LISTED ENTRIES:
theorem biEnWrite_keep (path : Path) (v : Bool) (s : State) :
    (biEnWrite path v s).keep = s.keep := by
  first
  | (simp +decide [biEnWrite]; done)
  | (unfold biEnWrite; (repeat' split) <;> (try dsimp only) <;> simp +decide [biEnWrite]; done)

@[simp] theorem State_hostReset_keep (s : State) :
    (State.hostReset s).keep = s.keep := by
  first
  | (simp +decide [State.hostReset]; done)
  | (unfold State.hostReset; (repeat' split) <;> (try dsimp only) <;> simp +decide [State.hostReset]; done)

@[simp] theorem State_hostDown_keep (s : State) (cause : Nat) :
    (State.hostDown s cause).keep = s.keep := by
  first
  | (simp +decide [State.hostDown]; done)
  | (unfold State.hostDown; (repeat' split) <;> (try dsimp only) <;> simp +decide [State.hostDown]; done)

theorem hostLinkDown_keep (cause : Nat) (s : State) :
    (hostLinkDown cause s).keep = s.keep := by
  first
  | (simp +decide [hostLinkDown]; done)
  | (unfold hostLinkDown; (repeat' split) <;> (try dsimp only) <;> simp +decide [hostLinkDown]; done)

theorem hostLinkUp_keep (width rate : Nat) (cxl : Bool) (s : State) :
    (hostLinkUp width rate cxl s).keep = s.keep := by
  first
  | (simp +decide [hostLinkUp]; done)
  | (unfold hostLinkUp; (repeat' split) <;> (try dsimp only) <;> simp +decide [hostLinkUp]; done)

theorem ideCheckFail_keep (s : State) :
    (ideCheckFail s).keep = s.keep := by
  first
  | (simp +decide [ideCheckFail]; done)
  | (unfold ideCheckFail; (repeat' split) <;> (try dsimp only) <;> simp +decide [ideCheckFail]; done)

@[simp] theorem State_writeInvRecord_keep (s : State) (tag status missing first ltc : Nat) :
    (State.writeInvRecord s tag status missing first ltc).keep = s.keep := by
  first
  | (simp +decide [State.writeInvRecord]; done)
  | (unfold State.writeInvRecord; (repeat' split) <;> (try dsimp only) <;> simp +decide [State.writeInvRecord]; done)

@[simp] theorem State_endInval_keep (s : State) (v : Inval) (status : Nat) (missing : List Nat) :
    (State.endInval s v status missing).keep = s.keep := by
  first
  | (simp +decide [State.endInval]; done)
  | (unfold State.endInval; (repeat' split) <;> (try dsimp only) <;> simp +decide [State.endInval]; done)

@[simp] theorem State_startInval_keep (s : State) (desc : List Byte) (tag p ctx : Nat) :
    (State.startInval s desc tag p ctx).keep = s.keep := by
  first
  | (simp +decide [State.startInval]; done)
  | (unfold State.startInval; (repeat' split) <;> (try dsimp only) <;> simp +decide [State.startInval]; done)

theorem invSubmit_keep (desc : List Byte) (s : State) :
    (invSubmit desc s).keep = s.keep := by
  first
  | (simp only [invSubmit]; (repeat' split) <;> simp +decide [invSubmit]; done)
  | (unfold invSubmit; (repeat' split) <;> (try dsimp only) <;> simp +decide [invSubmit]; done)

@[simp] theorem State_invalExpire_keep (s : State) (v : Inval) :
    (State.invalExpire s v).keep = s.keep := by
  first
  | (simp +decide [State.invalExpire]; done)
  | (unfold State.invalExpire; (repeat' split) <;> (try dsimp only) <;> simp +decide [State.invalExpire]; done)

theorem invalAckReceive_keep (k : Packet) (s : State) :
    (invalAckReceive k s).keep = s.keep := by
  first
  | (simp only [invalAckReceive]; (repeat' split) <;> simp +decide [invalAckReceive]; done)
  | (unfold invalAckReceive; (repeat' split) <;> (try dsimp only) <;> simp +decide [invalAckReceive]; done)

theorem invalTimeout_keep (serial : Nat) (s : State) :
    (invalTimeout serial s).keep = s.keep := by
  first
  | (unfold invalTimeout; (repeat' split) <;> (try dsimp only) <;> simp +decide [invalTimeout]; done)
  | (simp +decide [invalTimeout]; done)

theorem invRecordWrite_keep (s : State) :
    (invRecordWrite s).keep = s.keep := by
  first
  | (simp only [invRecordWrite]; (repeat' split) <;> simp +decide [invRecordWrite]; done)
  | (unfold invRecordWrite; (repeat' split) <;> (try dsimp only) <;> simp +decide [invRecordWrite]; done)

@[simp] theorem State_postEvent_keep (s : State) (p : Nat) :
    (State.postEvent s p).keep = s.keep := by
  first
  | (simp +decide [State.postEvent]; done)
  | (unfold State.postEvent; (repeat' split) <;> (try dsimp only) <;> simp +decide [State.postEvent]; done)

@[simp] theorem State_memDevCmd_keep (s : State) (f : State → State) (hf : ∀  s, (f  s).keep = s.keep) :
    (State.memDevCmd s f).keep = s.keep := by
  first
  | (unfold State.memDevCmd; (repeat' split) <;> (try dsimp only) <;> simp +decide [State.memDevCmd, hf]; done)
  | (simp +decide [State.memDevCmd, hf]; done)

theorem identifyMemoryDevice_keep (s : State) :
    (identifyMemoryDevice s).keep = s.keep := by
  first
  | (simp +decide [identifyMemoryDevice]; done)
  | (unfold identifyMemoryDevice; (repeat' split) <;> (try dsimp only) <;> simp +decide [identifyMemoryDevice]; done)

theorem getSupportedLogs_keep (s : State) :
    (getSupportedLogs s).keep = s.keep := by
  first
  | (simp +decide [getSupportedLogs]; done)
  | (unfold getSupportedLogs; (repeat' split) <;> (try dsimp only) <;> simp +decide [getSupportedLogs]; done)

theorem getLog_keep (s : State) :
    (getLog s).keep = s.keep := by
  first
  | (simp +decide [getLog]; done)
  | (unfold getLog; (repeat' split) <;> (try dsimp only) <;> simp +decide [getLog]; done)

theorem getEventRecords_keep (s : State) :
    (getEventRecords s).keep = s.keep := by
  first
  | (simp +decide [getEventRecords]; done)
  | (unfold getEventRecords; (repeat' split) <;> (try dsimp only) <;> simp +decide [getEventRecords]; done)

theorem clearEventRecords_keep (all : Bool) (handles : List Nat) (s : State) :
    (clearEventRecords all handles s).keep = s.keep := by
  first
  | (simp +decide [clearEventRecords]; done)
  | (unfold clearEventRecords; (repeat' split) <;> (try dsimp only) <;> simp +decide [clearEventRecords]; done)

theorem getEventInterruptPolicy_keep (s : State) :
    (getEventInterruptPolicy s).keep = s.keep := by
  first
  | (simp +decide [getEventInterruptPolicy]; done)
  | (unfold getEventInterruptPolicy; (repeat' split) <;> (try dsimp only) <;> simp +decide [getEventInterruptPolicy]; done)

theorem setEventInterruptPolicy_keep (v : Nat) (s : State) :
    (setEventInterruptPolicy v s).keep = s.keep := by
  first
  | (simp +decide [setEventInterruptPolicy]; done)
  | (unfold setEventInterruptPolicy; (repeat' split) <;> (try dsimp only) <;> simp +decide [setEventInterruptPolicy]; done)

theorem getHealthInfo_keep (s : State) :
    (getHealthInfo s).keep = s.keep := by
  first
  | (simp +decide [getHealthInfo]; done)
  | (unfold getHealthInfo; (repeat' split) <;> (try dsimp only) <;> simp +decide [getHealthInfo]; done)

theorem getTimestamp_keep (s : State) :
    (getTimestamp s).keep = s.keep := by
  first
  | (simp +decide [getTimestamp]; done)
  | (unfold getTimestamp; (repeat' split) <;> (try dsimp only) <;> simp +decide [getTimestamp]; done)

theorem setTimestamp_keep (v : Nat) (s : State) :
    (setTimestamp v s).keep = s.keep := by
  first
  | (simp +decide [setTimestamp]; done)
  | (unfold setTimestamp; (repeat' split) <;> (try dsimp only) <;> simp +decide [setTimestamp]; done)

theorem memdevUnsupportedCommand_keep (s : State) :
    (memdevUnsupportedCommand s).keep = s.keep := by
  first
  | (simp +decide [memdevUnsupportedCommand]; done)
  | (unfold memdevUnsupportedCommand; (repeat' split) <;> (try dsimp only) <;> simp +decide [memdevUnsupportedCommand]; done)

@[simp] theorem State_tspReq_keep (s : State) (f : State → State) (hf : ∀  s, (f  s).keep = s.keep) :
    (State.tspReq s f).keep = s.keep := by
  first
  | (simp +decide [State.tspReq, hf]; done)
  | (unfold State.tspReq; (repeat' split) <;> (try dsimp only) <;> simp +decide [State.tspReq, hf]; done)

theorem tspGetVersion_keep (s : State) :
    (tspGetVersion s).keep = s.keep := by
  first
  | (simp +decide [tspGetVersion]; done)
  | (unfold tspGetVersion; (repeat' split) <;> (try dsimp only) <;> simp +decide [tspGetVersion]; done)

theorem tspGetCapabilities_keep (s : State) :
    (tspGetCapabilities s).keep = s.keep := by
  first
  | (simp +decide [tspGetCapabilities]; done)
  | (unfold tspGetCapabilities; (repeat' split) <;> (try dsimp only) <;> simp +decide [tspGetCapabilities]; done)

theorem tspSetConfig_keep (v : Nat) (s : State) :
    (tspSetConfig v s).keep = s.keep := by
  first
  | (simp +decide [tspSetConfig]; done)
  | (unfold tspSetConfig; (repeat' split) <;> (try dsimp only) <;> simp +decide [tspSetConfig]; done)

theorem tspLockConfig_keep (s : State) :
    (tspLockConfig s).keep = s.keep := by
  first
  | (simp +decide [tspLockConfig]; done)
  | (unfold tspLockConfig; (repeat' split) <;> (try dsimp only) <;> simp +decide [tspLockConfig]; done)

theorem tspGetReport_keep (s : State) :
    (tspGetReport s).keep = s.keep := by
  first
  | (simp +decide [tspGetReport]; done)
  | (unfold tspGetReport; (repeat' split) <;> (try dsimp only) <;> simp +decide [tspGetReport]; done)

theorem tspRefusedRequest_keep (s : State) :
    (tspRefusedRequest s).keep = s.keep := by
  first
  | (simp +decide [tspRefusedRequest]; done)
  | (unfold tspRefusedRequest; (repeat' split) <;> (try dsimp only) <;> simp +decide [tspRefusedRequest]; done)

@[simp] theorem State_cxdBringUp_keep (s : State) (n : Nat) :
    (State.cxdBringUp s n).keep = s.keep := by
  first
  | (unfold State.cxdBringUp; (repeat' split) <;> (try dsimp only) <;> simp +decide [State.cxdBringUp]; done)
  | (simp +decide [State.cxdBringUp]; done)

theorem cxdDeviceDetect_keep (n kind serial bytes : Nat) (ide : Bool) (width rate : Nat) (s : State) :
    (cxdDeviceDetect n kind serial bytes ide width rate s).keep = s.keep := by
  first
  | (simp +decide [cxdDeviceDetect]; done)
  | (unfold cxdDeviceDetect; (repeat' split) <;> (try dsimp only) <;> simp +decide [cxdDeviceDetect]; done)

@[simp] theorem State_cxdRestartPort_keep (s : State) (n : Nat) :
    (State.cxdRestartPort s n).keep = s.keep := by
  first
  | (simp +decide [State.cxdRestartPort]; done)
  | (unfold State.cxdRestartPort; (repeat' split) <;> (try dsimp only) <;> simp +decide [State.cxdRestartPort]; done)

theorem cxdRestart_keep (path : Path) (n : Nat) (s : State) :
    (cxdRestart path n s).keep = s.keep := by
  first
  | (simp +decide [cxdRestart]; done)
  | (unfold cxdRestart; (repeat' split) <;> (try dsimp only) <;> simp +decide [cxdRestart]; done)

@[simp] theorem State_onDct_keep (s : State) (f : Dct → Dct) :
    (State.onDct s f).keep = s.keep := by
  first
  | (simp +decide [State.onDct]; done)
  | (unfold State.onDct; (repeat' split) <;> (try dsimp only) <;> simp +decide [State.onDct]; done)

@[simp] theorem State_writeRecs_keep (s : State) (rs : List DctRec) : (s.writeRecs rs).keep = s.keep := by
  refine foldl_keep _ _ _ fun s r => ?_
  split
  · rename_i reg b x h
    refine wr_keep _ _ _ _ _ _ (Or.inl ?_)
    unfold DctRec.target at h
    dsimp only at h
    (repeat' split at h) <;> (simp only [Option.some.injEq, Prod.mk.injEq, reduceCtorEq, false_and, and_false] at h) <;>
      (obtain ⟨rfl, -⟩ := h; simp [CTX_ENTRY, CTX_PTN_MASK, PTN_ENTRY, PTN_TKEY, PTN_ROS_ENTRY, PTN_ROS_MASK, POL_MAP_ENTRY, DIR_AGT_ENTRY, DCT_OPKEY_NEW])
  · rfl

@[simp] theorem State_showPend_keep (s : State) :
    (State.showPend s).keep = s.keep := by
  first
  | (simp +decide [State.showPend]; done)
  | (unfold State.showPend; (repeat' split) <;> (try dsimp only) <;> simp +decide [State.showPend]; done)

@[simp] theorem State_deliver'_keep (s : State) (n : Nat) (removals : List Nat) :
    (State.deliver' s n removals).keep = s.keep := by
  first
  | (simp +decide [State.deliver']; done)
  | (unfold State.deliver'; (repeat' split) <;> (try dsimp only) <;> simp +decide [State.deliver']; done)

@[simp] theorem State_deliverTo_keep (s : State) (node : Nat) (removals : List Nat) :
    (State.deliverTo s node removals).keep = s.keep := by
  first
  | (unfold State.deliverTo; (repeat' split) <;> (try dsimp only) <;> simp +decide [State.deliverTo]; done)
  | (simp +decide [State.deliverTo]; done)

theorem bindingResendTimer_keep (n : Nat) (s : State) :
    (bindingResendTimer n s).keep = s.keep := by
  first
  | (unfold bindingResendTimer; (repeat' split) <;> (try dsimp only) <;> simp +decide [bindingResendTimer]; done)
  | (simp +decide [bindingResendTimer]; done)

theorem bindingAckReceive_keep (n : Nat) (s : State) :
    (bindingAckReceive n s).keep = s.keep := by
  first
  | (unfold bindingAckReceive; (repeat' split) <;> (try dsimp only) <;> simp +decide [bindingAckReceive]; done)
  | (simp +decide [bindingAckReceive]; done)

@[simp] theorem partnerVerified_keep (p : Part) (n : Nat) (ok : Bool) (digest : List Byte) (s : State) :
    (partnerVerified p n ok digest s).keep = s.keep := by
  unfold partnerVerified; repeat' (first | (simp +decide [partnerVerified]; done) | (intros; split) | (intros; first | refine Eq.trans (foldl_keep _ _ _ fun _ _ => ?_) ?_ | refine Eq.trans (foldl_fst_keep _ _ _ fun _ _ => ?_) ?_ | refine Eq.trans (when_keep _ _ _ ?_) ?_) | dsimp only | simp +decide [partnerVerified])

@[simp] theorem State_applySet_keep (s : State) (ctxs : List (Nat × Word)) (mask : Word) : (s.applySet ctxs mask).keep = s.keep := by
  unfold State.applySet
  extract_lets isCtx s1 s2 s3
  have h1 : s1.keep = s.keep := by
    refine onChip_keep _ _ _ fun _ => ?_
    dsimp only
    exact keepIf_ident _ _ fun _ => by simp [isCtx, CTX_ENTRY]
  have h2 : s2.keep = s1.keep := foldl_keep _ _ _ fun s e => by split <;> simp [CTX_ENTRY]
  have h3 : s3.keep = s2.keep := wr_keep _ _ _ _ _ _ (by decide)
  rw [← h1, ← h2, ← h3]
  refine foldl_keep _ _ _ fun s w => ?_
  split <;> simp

WORK INSTRUCTION: Return a word-for-word copy of the lines above from the one holding "(simp +decide [State.deliverTo]; done)" through the one holding "unfold partnerVerified; repeat'", with both of them included and nothing besides.

THE COMPLETED TASK:
  | (simp +decide [State.deliverTo]; done)

theorem bindingResendTimer_keep (n : Nat) (s : State) :
    (bindingResendTimer n s).keep = s.keep := by
  first
  | (unfold bindingResendTimer; (repeat' split) <;> (try dsimp only) <;> simp +decide [bindingResendTimer]; done)
  | (simp +decide [bindingResendTimer]; done)

theorem bindingAckReceive_keep (n : Nat) (s : State) :
    (bindingAckReceive n s).keep = s.keep := by
  first
  | (unfold bindingAckReceive; (repeat' split) <;> (try dsimp only) <;> simp +decide [bindingAckReceive]; done)
  | (simp +decide [bindingAckReceive]; done)

@[simp] theorem partnerVerified_keep (p : Part) (n : Nat) (ok : Bool) (digest : List Byte) (s : State) :
    (partnerVerified p n ok digest s).keep = s.keep := by
  unfold partnerVerified; repeat' (first | (simp +decide [partnerVerified]; done) | (intros; split) | (intros; first | refine Eq.trans (foldl_keep _ _ _ fun _ _ => ?_) ?_ | refine Eq.trans (foldl_fst_keep _ _ _ fun _ _ => ?_) ?_ | refine Eq.trans (when_keep _ _ _ ?_) ?_) | dsimp only | simp +decide [partnerVerified])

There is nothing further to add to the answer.